[[ RAW DATA open ]]
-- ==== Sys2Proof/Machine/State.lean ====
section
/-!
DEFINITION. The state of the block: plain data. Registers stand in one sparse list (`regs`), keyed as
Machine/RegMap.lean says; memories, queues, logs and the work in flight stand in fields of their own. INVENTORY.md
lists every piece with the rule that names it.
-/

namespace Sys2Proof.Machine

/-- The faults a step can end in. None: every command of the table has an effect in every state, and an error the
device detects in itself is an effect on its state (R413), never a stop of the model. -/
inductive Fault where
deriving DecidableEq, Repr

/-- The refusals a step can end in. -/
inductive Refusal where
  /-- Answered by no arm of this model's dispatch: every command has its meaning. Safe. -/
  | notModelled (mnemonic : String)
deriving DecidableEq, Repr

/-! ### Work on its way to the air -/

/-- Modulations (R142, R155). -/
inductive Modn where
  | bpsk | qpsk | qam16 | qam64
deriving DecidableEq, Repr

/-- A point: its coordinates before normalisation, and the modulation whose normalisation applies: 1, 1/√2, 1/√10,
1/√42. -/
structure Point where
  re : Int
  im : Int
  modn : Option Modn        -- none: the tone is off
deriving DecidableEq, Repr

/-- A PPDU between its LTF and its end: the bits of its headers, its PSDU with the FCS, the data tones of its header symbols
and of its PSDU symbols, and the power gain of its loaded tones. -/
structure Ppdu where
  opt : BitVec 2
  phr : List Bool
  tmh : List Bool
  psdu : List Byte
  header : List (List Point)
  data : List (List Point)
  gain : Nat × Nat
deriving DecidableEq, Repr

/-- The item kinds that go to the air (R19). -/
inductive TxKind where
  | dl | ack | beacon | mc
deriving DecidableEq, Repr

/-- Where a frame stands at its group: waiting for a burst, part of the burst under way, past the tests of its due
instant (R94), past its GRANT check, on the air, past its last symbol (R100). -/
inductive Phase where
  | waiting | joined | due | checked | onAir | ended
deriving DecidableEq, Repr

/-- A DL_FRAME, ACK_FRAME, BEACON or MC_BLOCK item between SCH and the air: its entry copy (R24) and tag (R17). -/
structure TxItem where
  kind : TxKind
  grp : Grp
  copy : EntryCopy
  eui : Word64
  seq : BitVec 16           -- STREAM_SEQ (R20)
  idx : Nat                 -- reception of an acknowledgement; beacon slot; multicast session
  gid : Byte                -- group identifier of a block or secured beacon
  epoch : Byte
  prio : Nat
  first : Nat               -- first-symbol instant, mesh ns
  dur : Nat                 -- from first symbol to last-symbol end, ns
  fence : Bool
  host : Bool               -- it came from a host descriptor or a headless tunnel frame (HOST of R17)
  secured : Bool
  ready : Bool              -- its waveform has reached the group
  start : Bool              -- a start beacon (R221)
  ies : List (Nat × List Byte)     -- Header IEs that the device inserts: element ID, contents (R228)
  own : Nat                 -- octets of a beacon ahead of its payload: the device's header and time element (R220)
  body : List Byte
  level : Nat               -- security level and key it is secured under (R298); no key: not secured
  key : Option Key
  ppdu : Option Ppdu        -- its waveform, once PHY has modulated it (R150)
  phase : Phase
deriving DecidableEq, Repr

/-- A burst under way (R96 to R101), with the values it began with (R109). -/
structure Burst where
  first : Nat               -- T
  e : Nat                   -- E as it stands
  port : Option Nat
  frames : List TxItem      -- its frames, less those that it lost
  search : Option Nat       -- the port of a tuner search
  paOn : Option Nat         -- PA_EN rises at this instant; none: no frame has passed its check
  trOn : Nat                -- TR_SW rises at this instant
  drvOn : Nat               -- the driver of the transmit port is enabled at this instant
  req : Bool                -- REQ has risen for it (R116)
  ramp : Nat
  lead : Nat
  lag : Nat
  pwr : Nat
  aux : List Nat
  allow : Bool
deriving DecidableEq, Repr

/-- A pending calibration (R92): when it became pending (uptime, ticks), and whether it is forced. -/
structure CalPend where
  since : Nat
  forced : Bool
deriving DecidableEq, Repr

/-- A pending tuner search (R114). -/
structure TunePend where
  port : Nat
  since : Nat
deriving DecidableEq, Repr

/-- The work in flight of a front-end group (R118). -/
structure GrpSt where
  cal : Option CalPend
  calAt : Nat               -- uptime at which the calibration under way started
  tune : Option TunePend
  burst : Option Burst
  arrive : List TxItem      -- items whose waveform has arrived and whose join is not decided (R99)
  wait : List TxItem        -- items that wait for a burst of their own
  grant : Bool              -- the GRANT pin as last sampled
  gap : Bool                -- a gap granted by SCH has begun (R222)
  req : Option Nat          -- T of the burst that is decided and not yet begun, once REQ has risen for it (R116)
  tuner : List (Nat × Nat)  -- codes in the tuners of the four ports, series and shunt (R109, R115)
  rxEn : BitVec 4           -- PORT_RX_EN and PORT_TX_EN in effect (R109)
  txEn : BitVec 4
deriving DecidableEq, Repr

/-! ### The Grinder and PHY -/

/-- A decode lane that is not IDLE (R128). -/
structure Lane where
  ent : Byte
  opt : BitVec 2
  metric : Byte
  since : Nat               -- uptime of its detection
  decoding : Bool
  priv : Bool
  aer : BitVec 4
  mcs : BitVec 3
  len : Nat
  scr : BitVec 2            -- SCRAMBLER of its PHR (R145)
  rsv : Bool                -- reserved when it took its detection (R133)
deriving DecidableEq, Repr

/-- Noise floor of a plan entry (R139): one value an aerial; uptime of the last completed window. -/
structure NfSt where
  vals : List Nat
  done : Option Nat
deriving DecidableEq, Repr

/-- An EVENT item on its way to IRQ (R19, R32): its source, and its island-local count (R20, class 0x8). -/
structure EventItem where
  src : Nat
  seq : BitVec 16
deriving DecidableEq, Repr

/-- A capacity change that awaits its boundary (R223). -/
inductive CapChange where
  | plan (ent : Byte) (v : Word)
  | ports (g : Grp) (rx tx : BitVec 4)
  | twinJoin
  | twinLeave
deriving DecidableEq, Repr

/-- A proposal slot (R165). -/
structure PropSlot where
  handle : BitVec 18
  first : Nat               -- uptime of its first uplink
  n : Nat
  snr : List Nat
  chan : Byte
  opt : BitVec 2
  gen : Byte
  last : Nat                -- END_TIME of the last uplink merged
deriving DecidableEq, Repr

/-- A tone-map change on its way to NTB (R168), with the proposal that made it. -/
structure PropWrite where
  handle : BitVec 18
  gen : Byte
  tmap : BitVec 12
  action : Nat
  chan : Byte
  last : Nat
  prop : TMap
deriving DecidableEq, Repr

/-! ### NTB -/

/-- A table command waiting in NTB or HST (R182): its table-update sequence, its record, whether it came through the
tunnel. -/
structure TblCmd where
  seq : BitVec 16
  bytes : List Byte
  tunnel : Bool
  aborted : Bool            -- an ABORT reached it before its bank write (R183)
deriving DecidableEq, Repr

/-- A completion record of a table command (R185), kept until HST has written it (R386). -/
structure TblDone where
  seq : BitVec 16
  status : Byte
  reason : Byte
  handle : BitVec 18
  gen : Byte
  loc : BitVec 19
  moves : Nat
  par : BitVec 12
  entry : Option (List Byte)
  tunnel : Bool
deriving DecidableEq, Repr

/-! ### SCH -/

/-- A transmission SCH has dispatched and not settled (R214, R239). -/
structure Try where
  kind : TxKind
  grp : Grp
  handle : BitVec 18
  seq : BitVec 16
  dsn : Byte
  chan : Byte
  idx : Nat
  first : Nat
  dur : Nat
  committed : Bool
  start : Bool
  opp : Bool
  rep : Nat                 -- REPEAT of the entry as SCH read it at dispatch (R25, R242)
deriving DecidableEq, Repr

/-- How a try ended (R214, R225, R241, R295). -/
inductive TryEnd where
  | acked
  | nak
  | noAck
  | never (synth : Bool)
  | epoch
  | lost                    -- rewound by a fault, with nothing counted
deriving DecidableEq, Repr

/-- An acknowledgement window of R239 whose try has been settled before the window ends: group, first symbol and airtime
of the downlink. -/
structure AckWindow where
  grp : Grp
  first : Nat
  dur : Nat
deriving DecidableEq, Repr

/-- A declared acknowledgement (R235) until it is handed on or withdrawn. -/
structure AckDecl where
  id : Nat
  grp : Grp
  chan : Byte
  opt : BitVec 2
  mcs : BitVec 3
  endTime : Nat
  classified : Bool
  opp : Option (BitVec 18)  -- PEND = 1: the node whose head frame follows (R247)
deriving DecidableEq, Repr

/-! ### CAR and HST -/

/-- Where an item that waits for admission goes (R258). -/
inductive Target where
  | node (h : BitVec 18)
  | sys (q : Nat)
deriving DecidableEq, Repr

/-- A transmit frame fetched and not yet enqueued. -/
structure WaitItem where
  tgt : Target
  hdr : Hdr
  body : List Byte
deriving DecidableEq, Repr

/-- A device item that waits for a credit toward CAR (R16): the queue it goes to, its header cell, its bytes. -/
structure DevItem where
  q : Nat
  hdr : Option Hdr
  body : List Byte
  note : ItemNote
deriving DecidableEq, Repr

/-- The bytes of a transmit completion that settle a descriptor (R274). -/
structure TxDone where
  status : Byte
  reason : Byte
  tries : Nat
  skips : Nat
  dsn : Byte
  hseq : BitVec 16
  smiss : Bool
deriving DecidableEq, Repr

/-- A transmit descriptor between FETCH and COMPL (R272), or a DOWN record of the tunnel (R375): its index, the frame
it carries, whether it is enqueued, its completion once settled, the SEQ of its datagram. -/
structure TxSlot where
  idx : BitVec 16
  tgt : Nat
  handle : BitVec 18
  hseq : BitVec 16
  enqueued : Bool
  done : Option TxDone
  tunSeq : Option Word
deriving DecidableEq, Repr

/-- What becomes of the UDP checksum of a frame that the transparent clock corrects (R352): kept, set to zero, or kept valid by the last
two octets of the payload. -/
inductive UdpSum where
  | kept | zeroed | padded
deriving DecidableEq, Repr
[[ RAW DATA closed ]]
Show each line of the data that contains the string "waveform".

- **EXERCISE ANSWER**:
  ready : Bool              -- its waveform has reached the group
  ppdu : Option Ppdu        -- its waveform, once PHY has modulated it (R150)
  arrive : List TxItem      -- items whose waveform has arrived and whose join is not decided (R99)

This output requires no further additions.